(Stored data)
....
-- ==== Sys2Proof/Syntax.lean ====
section
/-!
DEFINITION. The commands of the block: one constructor for each row of the table. The first operand of each, `t`, is the
instant at which the command reaches the block, in ns of the module's own time axis (log 1). An operand with a default is one that an event need
not tell: where it is left out, the default is what it says.
-/
namespace Sys2Proof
....
■ Exercise goal: Looking at the data above, state how many of its lines contain the word "default", and give nothing but that number.

■ Response below: 2